The environment can be set up with conda via

conda env create --file environment.yaml

General definitions like paths for all steps of the fake factor measurements should be defined in the configs/ANALYSIS/ERA/common_settings.yaml file.

The expected ntuple folder structure is NTUPLE_PATH/ERA/SAMPLE_TAG/CHANNEL/*.root

parameter type description
ntuple_path string absolute path to the folder with the n-tuples on the dcache, a remote path is expected like "root://cmsxrootd-kit.gridka.de//store/user/USER/..."
tree string name of the tree in the n-tuple files ("ntuple" in CROWN)
era string data taking era (e.g. "2018, "2017", "2016preVFP", "2016postVFP")
tau_vs_jet_wps list list of tau ID vsJet working points to be written out in the preselection step (e.g. ["Medium", "VVVLoose"])
tau_vs_jet_wgt_wps list list of tau ID vsJet working point scale factors to be written out in the preselection step (e.g. ["Medium"])

The output folder structure is OUTPUT_PATH/preselection/ERA/CHANNEL/*.root

parameter type description
output_path string absolute path where the files with the preselected events will be stored, a local path is expected like "/ceph/USER/..."
file_path string absolute path to the folder with the preselected files (should be the same as output_path) to be used for the fake factor calculation
workdir_name string relative path where the fake factor measurement output files will be stored; folder is produced in workdir/

Event preselection

This framework is designed for n-tuples produced with CROWN as input. All information for the preselection step is defined in configuration files in the configs/ANALYSIS/ERA/ folder.
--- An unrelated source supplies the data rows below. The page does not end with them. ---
/-! Link registers (18 R308 to R310, R317). -/

/-- Link register n of a task's column, and its replacement. -/
def Task.lqAt (t : Task) (col n : Nat) : Lq := vget Lq.none (t.bank col).lq n
def State.mapLq (s : State) (k col n : Nat) (f : Lq → Lq) : State :=
  s.mapTask k (fun t => let b := t.bank col; t.setBank col { b with lq := vset b.lq n (f (vget Lq.none b.lq n)) })
/-- A task's link registers stand at their columns: also of a task stopped urgently to be moved with its VF (18 R310). -/
def Task.lqLive (t : Task) : Bool := t.alive && (t.hasLs || decide (t.state = .evicted))
/-- A task has a bound link register. -/
def Task.bound (t : Task) : Bool := t.banks.any (fun b => b.lq.any (fun q => q.bind.isSome))
/-- Every link register of the living tasks: task, column, number. -/
def State.lqs (s : State) : List (Task × Nat × Nat) :=
  (s.tasks.filter Task.alive).flatMap (fun t =>
    (List.range 4).flatMap (fun c => (List.range 8).map (fun n => (t, c, n))))
/-- The task, column and number of the receive endpoint that a word names for a VF (18 R308). -/
def State.endpoint (s : State) (w : Word) (vf : Nat) : Option (Task × Nat × Nat) :=
  let core := bits w.toNat 51 48 * 36 + bits w.toNat 47 42
  let phys := core * 4 + bits w.toNat 4 3
  s.lqs.find? (fun e => decide (e.1.vf = vf) && e.1.lqLive && decide (e.2.1 < e.1.width) && decide (e.2.2 = bits w.toNat 2 0) &&
    decide (physCol e.1.unit e.1.width e.2.1 = phys) && decide ((e.1.lqAt e.2.1 e.2.2).bind = some .recvEnd))
/-- The endpoint word of a link register (18 Table 18.3). -/
def State.endWord (s : State) (t : Task) (col n : Nat) : Word :=
  let p := s.ownPkg
  let phys := physCol t.unit t.width col
  BitVec.ofNat 64 (p % 16 * 2 ^ 60 + p / 16 % 16 * 2 ^ 56 + p / 256 * 2 ^ 52 + phys / 144 * 2 ^ 48 + phys / 4 % 36 * 2 ^ 42 + 2 ^ 41 +
    phys % 4 * 8 + n)
/-- Words of packets under way to an endpoint. -/
def State.underWay (s : State) (w : Word) (vf : Nat) : Nat :=
  let words (l : List RemoteReq) : Nat := (l.filter (fun r => decide (r.op = .endpoint) && decide (r.addr = w) && decide (r.vf = vf))).foldl
      (fun a r => a + r.vec.length / 8) 0
  (s.fab.pkts.filter (fun p => decide (p.dst = w) && decide (p.vf = vf))).foldl (fun a p => a + p.ws.length) 0 +
    words s.fab.wire + words (s.fab.pend.map (·.req))
/-- A sender has credit for some words (18 R308): a circuit's inject port holds no flit of it; to an endpoint of this package,
what its FIFO still takes; to another package's, what that has granted and returned. A packet leaves like any request (R302,
R303). -/
def State.hasCredit (s : State) (t : Task) (q : Lq) (col n len : Nat) : Bool :=
  match q.bind with
  | some (.sendCirc c) => !q.lost && !s.fab.flits.any (fun f => decide (f.1 = (24 + t.die) * 256 + c))
  | some (.sendEnd dst) =>
    (match s.wordPkg dst with
      | some p =>
        (s.mayInject (Remote.mk' p (packetReq t.die t.vf dst []) t.key col 0 0 n false)).isSome &&
        !s.fab.pend.any (fun o => decide (o.req.srcDie = t.die)) &&
        (if p = s.ownPkg then
          (match s.endpoint dst t.vf with
            | some (r, c, m) => decide ((r.lqAt c m).fifo.length + s.underWay dst t.vf + len ≤ 64)
            | none => false)
        else decide (len ≤ q.credit))
      | none => false)
  | _ => false
/-- A send FIFO sends one flit, if it has credit for it. -/
def State.sendFlit (s : State) (k col n len : Nat) : State :=
  let t := s.task k
  let q := t.lqAt col n
  match q.bind with
  | some b =>
    if 0 < len ∧ len ≤ q.fifo.length ∧ s.hasCredit t q col n len then
      (s.mapLq k col n (fun q => { q with fifo := q.fifo.drop len, credit := q.credit - len })).sendWords t b col n (q.fifo.take len)
    else s
  | none => s
/-- Take n words from the senders of a receive FIFO, oldest first: what each gets back, and what stays. -/
def takeSrc : List (Nat × Nat × Nat) → Nat → List (Nat × Nat × Nat) × List (Nat × Nat × Nat)
  | [], _ => ([], [])
  | (p, d, k) :: r, n =>
    if n = 0 then ([], (p, d, k) :: r)
    else if n < k then ([(p, d, n)], (p, d, k - n) :: r)
    else
      let (a, b) := takeSrc r (n - k)
      ((p, d, k) :: a, b)
/-- The words popped from a receive endpoint return their credit to the packages they came from (18 R308); within the package
the credit is the room in the FIFO. -/
def State.returnCredit (s : State) (k col n : Nat) : State :=
  let q := (s.task k).lqAt col n
  let held := q.src.foldl (fun a e => a + e.2.2) 0
  if held ≤ q.fifo.length then s
  else
    let (back, left) := takeSrc q.src (held - q.fifo.length)
    let w := s.endWord (s.task k) col n
    back.foldl (fun s e => if e.1 = s.ownPkg then s else s.send (.credit (some e.1) w e.2.2))
      (s.mapLq k col n (fun q => { q with src := left }))
/-- One cycle of a task's link registers: full flits leave, and a partial one once 16 cycles pass with no push; a receive
endpoint returns credit. -/
def State.lqCycle (s : State) (k : Nat) : State :=
  (List.range 4).foldl (fun s col => (List.range 8).foldl (fun s n =>
    let q := (s.task k).lqAt col n
    match q.bind with
    | some (.sendCirc _) | some (.sendEnd _) =>
      let s := if 8 ≤ q.fifo.length then s.sendFlit k col n 8 else s
      let q := (s.task k).lqAt col n
      if q.fifo.isEmpty then s
      else if 16 ≤ q.quiet then s.soon (.sendFifoPartialFlush k col n)
      else s.mapLq k col n (fun q => { q with quiet := q.quiet + 1 })
    | some .recvEnd => s.returnCredit k col n
    | _ => s) s) s
def partialFlush (k col n : Nat) (s : State) : State :=
  let q := (s.task k).lqAt col n
  if 16 ≤ q.quiet ∧ q.fifo.length < 8 then s.sendFlit k col n q.fifo.length else s
/-- Words reach a bound receive register; a bound queue takes them (13 R247). -/
def State.pushLq (s : State) (t : Task) (col n : Nat) (ws : List Word) : State :=
  let s := s.mapLq t.key col n (fun q => { q with fifo := q.fifo ++ ws })
  match (t.lqAt col n).queue with
  | some qb => s.soon (.boundQueueWord (physCol t.unit t.width col) qb)
  | none => s
/-- The oldest packet for an endpoint is delivered when its FIFO takes it; without the binding its words are dropped. `src` is
the sender's package · 16 + die. -/
def packetArrival (src : Nat) (dst : Word) (vf : Nat) (ws : List Word) (s : State) : State :=
  let s : State := if ws.isEmpty then s else { s with fab := { s.fab with pkts := s.fab.pkts ++ [⟨dst, vf, ws, (src / 16, src % 16)⟩] } }
  match s.fab.pkts.find? (fun p => decide (p.dst = dst) && decide (p.vf = vf)) with
  | none => s
  | some p =>
    let gone : State := { s with fab := { s.fab with pkts := s.fab.pkts.erase p } }
    match s.endpoint dst vf with
    | none => gone.tally (109 + bits dst.toNat 51 48) p.ws.length
    | some (t, col, n) =>
      let s := if (t.lqAt col n).fifo.length + p.ws.length ≤ 64 then
          (gone.pushLq t col n p.ws).mapLq t.key col n (fun q => { q with src := q.src ++ [(p.src.1, p.src.2, p.ws.length)] })
        else s
      s.soon (.endpointPacketArrival src (bits dst.toNat 51 48) dst vf [])
/-- A circuit flit at an input or an eject port: a link input holds it for a slot (18 R306, key port · 256). At the eject port
of a die, input number 36 + die here, the oldest flit of a circuit goes to the register bound to it; none bound, it is dropped and
counted. -/
def flitArrival (port circ : Nat) (ws : List Word) (s : State) : State :=
  let key := if port < 24 then port * 256 else (port + 12) * 256 + circ
  let s : State := if ws.isEmpty then s else { s with fab := { s.fab with flits := s.fab.flits ++ [(key, ws.take 8)] } }
  if port < 24 then s
  else match s.fab.flits.find? (fun f => decide (f.1 = key)) with
  | none => s
  | some f =>
    let gone : State := { s with fab := { s.fab with flits := s.fab.flits.erase f } }
    match s.lqs.find? (fun e => e.1.lqLive && decide (24 + e.1.die = port) &&
        decide ((e.1.lqAt e.2.1 e.2.2).bind = some (.recvCirc circ))) with
    | none => (gone.tally (73 + port) 1).soon (.circuitFlitArrival port circ [])
    | some (t, col, n) =>
      let s := if (t.lqAt col n).fifo.length + f.2.length ≤ 64 then gone.pushLq t col n f.2 else s
      s.soon (.circuitFlitArrival port circ [])

/-! Frames and slots (18 R305, R306). -/

/-- Lanes usable on a link in one direction. -/
def State.lanesOf (s : State) (link : Nat) (out : Bool) : Nat := 8 - fget 0 s.fab.lost (link * 2 + out.toNat)
/-- The flit time at a moment, counted in 0.32 ns; a frame is 256 of them, and 6,400 fill 2,048 ns. -/
def State.flitTime (s : State) : Nat := (2 * s.tai + s.cycle) * 25 / 16
/-- The key at which a bead entry's circuit flits are held: an inject port holds them by circuit, a link input together. -/
def beadKey (w : Nat) : Nat := if bits w 13 8 < 24 then bits w 13 8 * 256 else bits w 13 8 * 256 + bits w 7 0
/-- Slot n of one output port: the oldest flit that its USED entry names leaves, on a link only in a slot that the usable lanes
carry (18 R319), or for an eject port, one at a time. Packet traffic has every other slot; it takes no time here (log 48). -/
def State.fabPort (s : State) (n port w : Nat) : State :=
  let key := (port + 12) * 256 + bits w 7 0
  let open_ := if port < 24 then decide (n % 8 < s.lanesOf port true) else !s.fab.flits.any (fun f => decide (f.1 = key))
  match s.fab.flits.find? (fun f => decide (f.1 = beadKey w)) with
  | none => s
  | some f =>
    if bits w 15 14 ≠ 1 ∨ !open_ then s
    else
      let gone : State := { s with fab := { s.fab with flits := s.fab.flits.erase f } }
      if port < 24 then gone.send (.circuit port n f.2)
      else State.soon { gone with fab := { gone.fab with flits := gone.fab.flits ++ [(key, f.2)] } }
        (.circuitFlitArrival port (bits w 7 0) [])
/-- The flit times since another one, each of its slot at every output port. -/
def State.fabSlots (s : State) (since : Nat) : State :=
  if s.fab.flits.isEmpty then s
  else (List.range (min 256 (s.flitTime - since))).foldl (fun s i =>
    let n := (since + 1 + i) % 256
    (s.fab.bead.filter (fun e => decide (e.1 % 256 = n))).foldl (fun s e => s.fabPort n (e.1 / 256) e.2) s) s
/-- A queue's binding to a link register ends: complete entries stay, a partial one is discarded (18 R320). -/
def State.unbindQueue (s : State) (t : Task) (col n : Nat) : State :=
  match (t.lqAt col n).queue with
  | none => s
  | some qb =>
    let s := s.mapLq t.key col n (fun q => { q with queue := none })
    s.mapStrip (physCol t.unit t.width col) (fun x =>
      { ((x.setQueue qb ((x.queue qb).filter (·.done))).setBound qb none) with
        partDrop := x.partDrop || (x.queue qb).any (fun e => !e.done) })
/-- Of the tasks that have the column of an endpoint word, if any, one is of the VF (18 R317). -/
def State.endOwner (s : State) (w : Word) (vf : Nat) : Bool :=
  let phys := (bits w.toNat 51 48 * 36 + bits w.toNat 47 42) * 4 + bits w.toNat 4 3
  let there (t : Task) : Bool := t.lqLive && (List.range t.width).any (fun c => decide (physCol t.unit t.width c = phys))
  s.tasks.any (fun t => decide (t.vf = vf) && there t) || !s.tasks.any (fun t => decide (t.vf ≠ vf) && there t)
/-- LQBIND at the fabric engine (18 R317), none while UNBIND waits for its send FIFO to be sent out. The VF of a target in another
package is tested there, at each packet, whose refusal raises OWNER (DEDUCED, log 48). -/
def State.takeLqbind (s : State) (r : Rec) (unbind ep send : Bool) (n : Nat) : Option State :=
  let t := s.task r.task
  let q := t.lqAt r.col n
  let bind (b : LqBind) : Option State := some (s.mapLq t.key r.col n (fun _ => { Lq.none with bind := some b }))
  let bad (c : Nat) : Option State := some (s.raise t.key c r.col)
  let sends : Bool := match q.bind with | some (.sendCirc _) | some (.sendEnd _) => true | _ => false
  if unbind then
    if sends && !q.lost && !q.fifo.isEmpty then none
    else some ((s.unbindQueue t r.col n).mapLq t.key r.col n (fun _ => Lq.none))
  else if q.bind.isSome then bad Cause.owner
  else if !ep then
    let c := bits r.s1.toNat 7 0
    let b : LqBind := if send then .sendCirc c else .recvCirc c
    if fget 0 s.fab.circ (t.die * 256 + c) ≠ (s.vf t.vf).part + 1 ∨
        s.lqs.any (fun e => decide (e.1.die = t.die) && decide ((e.1.lqAt e.2.1 e.2.2).bind = some b)) then bad Cause.owner
    else bind b
  else if !send then (bind .recvEnd).map (fun x => x.send (.credit none (s.endWord t r.col n) 64))
  else
    let w := r.s1
    if bits w.toNat 41 40 ≠ 2 then bad Cause.owner
    else if (s.wordPkg w).isNone ∨ 12 ≤ bits w.toNat 51 48 ∨ 36 ≤ bits w.toNat 47 42 ∨ bits w.toNat 27 5 ≠ 0 then
      bad Cause.segmentFault
    else if s.wordPkg w = some s.ownPkg ∧ !s.endOwner w t.vf then bad Cause.owner
    else bind (.sendEnd w)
The preselection config has the following parameters:

  • parameter type description
    channel string tau pair decay channels ("et", "mt", "tt")
  • In processes all the processes are defined that should be preprocessed.
    The names are also used for the output file naming after the processing.
    Each process needs two specifications:

    subparameter type description
    tau_gen_modes list split of the events corresponding to the origin of the hadronic tau
    samples list list of all sample tags corresponding to the specific process

    The tau_gen_modes have following modes:

    subparameter type description
    T string genuine tau
    J string jet misidentified as a tau
    L string lepton misidentified as a tau
    all string if no split should be performed
  • In event_selection, parameter for all selections that should be applied are defined.
    This is basically a dictionary of cuts where the key is the name of a cut and the value is the cut itself as a string e.g. had_tau_pt: "pt_2 > 30". The name of a cut is not really important, it is only used as an output information in the terminal. A cut can only use variables which are in the ntuples.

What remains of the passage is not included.